Effective Self-Mining of In-Context Examples for Unsupervised Machine Translation with LLMs

Codebase for Effective Self-Mining of In-Context Examples for Unsupervised Machine Translation with LLMs

Published in Findings of the Association for Computational Linguistics: NAACL 2025.

Abstract

Large Language Models (LLMs) have demonstrated impressive performance on a wide range of natural language processing (NLP) tasks, primarily through in-context learning (ICL). In ICL, the LLM is provided with examples that represent a given task such that it learns to generate answers for test inputs. However, access to these in-context examples is not guaranteed especially for low-resource or massively multilingual tasks. In this work, we propose an unsupervised approach to mine in-context examples for machine translation (MT), enabling unsupervised MT (UMT) across different languages. Our approach begins with word-level mining to acquire word translations that are then used to perform sentence-level mining. As the quality of mined parallel pairs may not be optimal due to noise or mistakes, we introduce a filtering criterion to select the optimal in-context examples from a pool of unsupervised parallel sentences. We evaluate our approach using two multilingual LLMs on 288 directions from the FLORES-200 dataset (Team et al., 2022) and analyze the impact of various linguistic features on performance. Our findings demonstrate the effectiveness of our unsupervised approach in mining in-context examples for MT, leading to better or comparable translation performance as translation with regular in-context samples (extracted from human-annotated data), while also outperforming the other state-of-the-art UMT methods by an average of 7 BLEU points.
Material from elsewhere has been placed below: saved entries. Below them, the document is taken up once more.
-- ==== Sys2Proof/Tests/Slice0.lean ====
section
/-! SUPPORT. The model's own tests: the checks of WellFormed, one word for each constructor, single steps, the
stops, and for each obligation with hypotheses a concrete case that meets them. Words and results are those of
95_test_vectors.md section 2 (or of the examples in the instruction's own rule), unless a comment says otherwise. -/

namespace Sys2Proof.Tests

open Sys2Proof.Machine

/-! ## Helpers -/

/-- R8's defaults. -/
def dflt : Params := Params.default

/-- The defaults with an opcode supplied for SB, J and JAL: an example, the source gives none (D13, D14). -/
def open3 : Params :=
  { dflt with sbOpcode := some .b000111, jOpcode := some 0x0B, jalOpcode := some 0x4B }

/-- The unified organisation with the code in `0x0100..0x010F`. -/
def uni : Params := { dflt with memOrg := .unified 0x0100 0x010F }

/-- The defaults with `DMEM_SIZE = 512`. -/
def small : Params := { dflt with dmemSize := 512 }

/-- A state at `pc` with some registers written and some data bytes set. -/
def st (pc : Word) (rs : List (Reg × Word)) (bytes : Memory) : State :=
  rs.foldl (fun s x => s.setReg x.1 x.2) { State.reset with pc := pc, dmem := bytes }

/-- The same state under other launch parameters. -/
def under (p : Params) (s : State) : State := { s with params := p }

/-- The word placed where the next fetch reads it. -/
def placed (s : State) (w : InstWord) : State := s.placeAtPc w.bytes

/-- The word decodes to the instruction, and the instruction is encoded as the word. -/
def spells (p : Params) (w : InstWord) (i : Instr) : Bool :=
  decodeWord p w == some i && encode p i == some w

/-- The next state has this pc, these registers and these data bytes. -/
def shows (o : Res) (pc : Word) (rs : List (Reg × Word)) (bytes : Memory) : Bool :=
  match o with
  | .next t => t.pc == pc && rs.all (fun x => t.reg x.1 == x.2) &&
      bytes.all (fun c => t.dmem.read c.1 == some c.2)
  | _ => false

/-- One step of the machine on the word, from the state. -/
def runs (s : State) (w : InstWord) (pc : Word) (rs : List (Reg × Word)) (bytes : Memory) : Bool :=
  shows (step (placed s w)) pc rs bytes

/-- The fault of an outcome. -/
def faultOf {φ : Type} : Host.Outcome State φ Refusal → Option φ
  | .fault f => some f
  | _ => none

/-- The refusal of an outcome. -/
def refusalOf : Res → Option Refusal
  | .refused r => some r
  | _ => none

/-! ## WellFormed: one ill-formed term for each check -/

theorem test_wf_lwsp_odd : (Instr.lwsp 8 3).wf dflt = false := by decide
theorem test_wf_swsp_odd : (Instr.swsp 8 127).wf dflt = false := by decide
theorem test_wf_sb_without_opcode : (Instr.sb 8 0 9).wf dflt = false := by decide
theorem test_wf_j_without_opcode : (Instr.j 0).wf dflt = false := by decide
theorem test_wf_jal_without_opcode : (Instr.jal 0).wf dflt = false := by decide
theorem test_wf_imem_size : Params.wf { dflt with imemSize := 0 } = false ∧
    Params.wf { dflt with imemSize := 65537 } = false := by decide
theorem test_wf_dmem_size : Params.wf { dflt with dmemSize := 0 } = false ∧
    Params.wf { dflt with dmemSize := 65537 } = false := by decide
theorem test_wf_code_range : Params.wf { dflt with memOrg := .unified 2 1 } = false ∧
    Params.wf { small with memOrg := .unified 0 512 } = false := by decide
theorem test_wf_j_takes_a_row : Params.wf { dflt with jOpcode := some 0x01 } = false := by decide
theorem test_wf_jal_takes_a_row : Params.wf { dflt with jalOpcode := some 0x43 } = false := by decide
theorem test_wf_j_takes_sb :
    Params.wf { dflt with sbOpcode := some .b000111, jOpcode := some 0x47 } = false := by decide
theorem test_wf_j_is_jal :
    Params.wf { dflt with jOpcode := some 0x0B, jalOpcode := some 0x0B } = false := by decide
theorem test_wf_legal : dflt.wf = true ∧ open3.wf = true ∧ uni.wf = true ∧ small.wf = true := by decide
theorem test_wf_memory_order : Memory.wf [(5, 1), (4, 2)] = false ∧ Memory.wf [(4, 1), (4, 2)] = false := by
  decide

/-! ## Decode and encode: one word for each constructor, field by field -/

theorem test_decode_add : spells dflt (.full 0b0000_0101_0100_0011_00_000001) (.add 3 4 5) = true := by decide
theorem test_decode_sub : spells dflt (.full 0b0000_0101_0100_0011_00_001001) (.sub 3 4 5) = true := by decide
theorem test_decode_and : spells dflt (.full 0b0000_0101_0100_0011_00_010001) (.and 3 4 5) = true := by decide
theorem test_decode_xor : spells dflt (.full 0b0000_0101_0100_0011_00_011001) (.xor 3 4 5) = true := by decide
theorem test_decode_or : spells dflt (.full 0b0000_0101_0100_0011_00_100001) (.or 3 4 5) = true := by decide
theorem test_decode_lsl : spells dflt (.full 0b0000_0101_0100_0011_00_101001) (.lsl 3 4 5) = true := by decide
theorem test_decode_lsr : spells dflt (.full 0b0000_0101_0100_0011_00_110001) (.lsr 3 4 5) = true := by decide
theorem test_decode_asr : spells dflt (.full 0b0000_0101_0100_0011_00_111001) (.asr 3 4 5) = true := by decide
theorem test_decode_addi : spells dflt (.full 0b1111_1101_1001_1000_11_000011) (.addi 8 9 (-3)) = true := by decide
theorem test_decode_andi : spells dflt (.full 0b1111_1111_1001_1000_00_010011) (.andi 8 9 255) = true := by decide
theorem test_decode_xori : spells dflt (.full 0b1111_1111_1001_1000_11_011011) (.xori 8 9 (-1)) = true := by decide
theorem test_decode_ori : spells dflt (.full 0b0000_0000_1001_1000_10_100011) (.ori 8 9 (-512)) = true := by decide
theorem test_decode_li : spells dflt (.full 0b1111_1111_0000_1000_11_110101) (.li 8 (-1)) = true := by decide
theorem test_decode_lsli : spells dflt (.full 0b0000_1111_0100_0011_00_101011) (.lsli 3 4 15) = true := by decide
theorem test_decode_lsri : spells dflt (.full 0b0000_0001_0100_0011_00_110011) (.lsri 3 4 1) = true := by decide
theorem test_decode_asri : spells dflt (.full 0b0000_1000_0100_0011_00_111011) (.asri 3 4 8) = true := by decide
theorem test_decode_beq : spells dflt (.full 0b0000_1001_1000_1001_00_001111) (.beq 8 9 9) = true := by decide
theorem test_decode_bne : spells dflt (.full 0b1111_1010_1000_1001_11_101111) (.bne 8 9 (-6)) = true := by decide
theorem test_decode_blt : spells dflt (.full 0b0110_0100_1000_1001_00_110111) (.blt 8 9 100) = true := by decide
theorem test_decode_bltu : spells dflt (.full 0b0110_0100_1000_1001_00_010111) (.bltu 8 9 100) = true := by decide
theorem test_decode_ble : spells dflt (.full 0b1111_1111_1000_1001_01_111111) (.ble 8 9 511) = true := by decide
theorem test_decode_bleu : spells dflt (.full 0b0000_0011_1000_1001_00_011111) (.bleu 8 9 3) = true := by decide
theorem test_decode_lw : spells dflt (.full 0b0000_0100_0001_1000_00_010101) (.lw 8 4 1) = true := by decide
theorem test_decode_lb : spells dflt (.full 0b1111_1111_1001_1000_11_100101) (.lb 8 (-1) 9) = true := by decide
theorem test_decode_lbu : spells dflt (.full 0b1111_1111_1001_1000_01_000101) (.lbu 8 511 9) = true := by decide
theorem test_decode_sw : spells dflt (.full 0b0000_0100_0001_1000_00_001101) (.sw 8 4 1) = true := by decide
theorem test_decode_mov : spells dflt (.half 0b1001_1000_11_000000) (.mov 8 9) = true := by decide
theorem test_decode_add2 : spells dflt (.half 0b1001_1000_10_000000) (.add2 8 9) = true := by decide
theorem test_decode_sub2 : spells dflt (.half 0b1001_1000_10_001000) (.sub2 8 9) = true := by decide
theorem test_decode_and2 : spells dflt (.half 0b1001_1000_10_010000) (.and2 8 9) = true := by decide
theorem test_decode_xor2 : spells dflt (.half 0b1001_1000_10_011000) (.xor2 8 9) = true := by decide
theorem test_decode_or2 : spells dflt (.half 0b1001_1000_10_100000) (.or2 8 9) = true := by decide
theorem test_decode_lsl2 : spells dflt (.half 0b1001_1000_10_101000) (.lsl2 8 9) = true := by decide
theorem test_decode_lsr2 : spells dflt (.half 0b1001_1000_10_110000) (.lsr2 8 9) = true := by decide
theorem test_decode_asr2 : spells dflt (.half 0b1001_1000_10_111000) (.asr2 8 9) = true := by decide
theorem test_decode_addi2 : spells dflt (.half 0b1100_0001_11_000010) (.addi2 1 (-4)) = true := by decide
theorem test_decode_andi2 : spells dflt (.half 0b1111_1000_00_010010) (.andi2 8 15) = true := by decide
theorem test_decode_lsi : spells dflt (.half 0b1111_1000_11_110100) (.lsi 8 (-1)) = true := by decide
theorem test_decode_lui : spells dflt (.half 0b0101_1000_00_000100) (.lui 8 5) = true := by decide
theorem test_decode_lsli2 : spells dflt (.half 0b0100_1000_00_101010) (.lsli2 8 4) = true := by decide
theorem test_decode_lsri2 : spells dflt (.half 0b1111_1000_00_110010) (.lsri2 8 15) = true := by decide
theorem test_decode_asri2 : spells dflt (.half 0b0001_1000_00_111010) (.asri2 8 1) = true := by decide
theorem test_decode_jalr : spells dflt (.half 0b0000_1000_00_010110) (.jalr 8) = true := by decide
theorem test_decode_jr : spells dflt (.half 0b0000_0000_00_000110) (.jr 0) = true := by decide
theorem test_decode_js : spells dflt (.half 0b11111111110_01110) (.js (-2)) = true := by decide
theorem test_decode_jsal : spells dflt (.half 0b11110011100_11110) (.jsal (-100)) = true := by decide
theorem test_decode_lwsp : spells dflt (.half 0b0011_1000_00_010100) (.lwsp 8 6) = true := by decide
theorem test_decode_swsp : spells dflt (.half 0b0000_1111_01_011100) (.swsp 15 32) = true := by decide
theorem test_decode_nop : spells dflt (.half 0b0000000000000000) (.nop) = true := by decide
This repo restructures the research workspace into a reusable package plus plain Python scripts while preserving the method described in the paper:

mine high-confidence word translation pairs,
build weak word-by-word translations,
back-translate unlabeled target-language sentences,
select sentence-level ICL examples with TopK+BM25,
translate the test set with the mined examples.

Dependencies

pip install -r requirements.text

Paper resources

Models used in the paper:

Similarity model used in the paper:

sentence-transformers/stsb-xlm-r-multilingual

Main evaluation dataset:

FLORES+

Vocabularies:

FastText crawl vectors

We use frequency-sorted FastText vocabularies and keep the top 10,000 words per language.

Main scripts

Run the paper's unsupervised method on selected pairs:

python run_unsupervised.py \
  --pair eng_Latn,deu_Latn \
  --model-path /path/to/Meta-Llama-3-8B \
  --similarity-model-path /path/to/stsb-xlm-r-multilingual \
  --lexicons-dir /path/to/lexicons \
  --sentences-dir /path/to/flores_plus \
  --output-dir outputs/main

Run the regular BM25 ICL baseline:

python run_regular_bm25.py \
  --pair eng_Latn,deu_Latn \
  --model-path /path/to/Meta-Llama-3-8B \
  --similarity-model-path /path/to/stsb-xlm-r-multilingual \
  --lexicons-dir /path/to/lexicons \
  --sentences-dir /path/to/flores_plus \
  --output-dir outputs/baselines

Run the main paper setting with the built-in FLORES preset:

python run_main.py \
  --model-path /path/to/Meta-Llama-3-8B \
  --similarity-model-path /path/to/stsb-xlm-r-multilingual \
  --lexicons-dir /path/to/lexicons \
  --sentences-dir /path/to/flores_plus

Run the decoding ablation subset:

python run_decoding_ablation.py \
  --model-path /path/to/Meta-Llama-3-8B \
  --similarity-model-path /path/to/stsb-xlm-r-multilingual \
  --lexicons-dir /path/to/lexicons \
  --sentences-dir /path/to/flores_plus

Useful scripts in the repo root:

run_main.py: main FLORES setting with the paper pair preset.
run_unsupervised.py: generic unsupervised runner.
run_regular_bm25.py: generic regular BM25 baseline.
run_decoding_ablation.py: decoding strategy ablation subset.

Input format

The scripts expect plain text files with one item per line:

Lexicon vocabularies: one word per line, for example lexicons/en_frequent_words.txt.
FLORES/FLORES+ dev and test files: one sentence per line.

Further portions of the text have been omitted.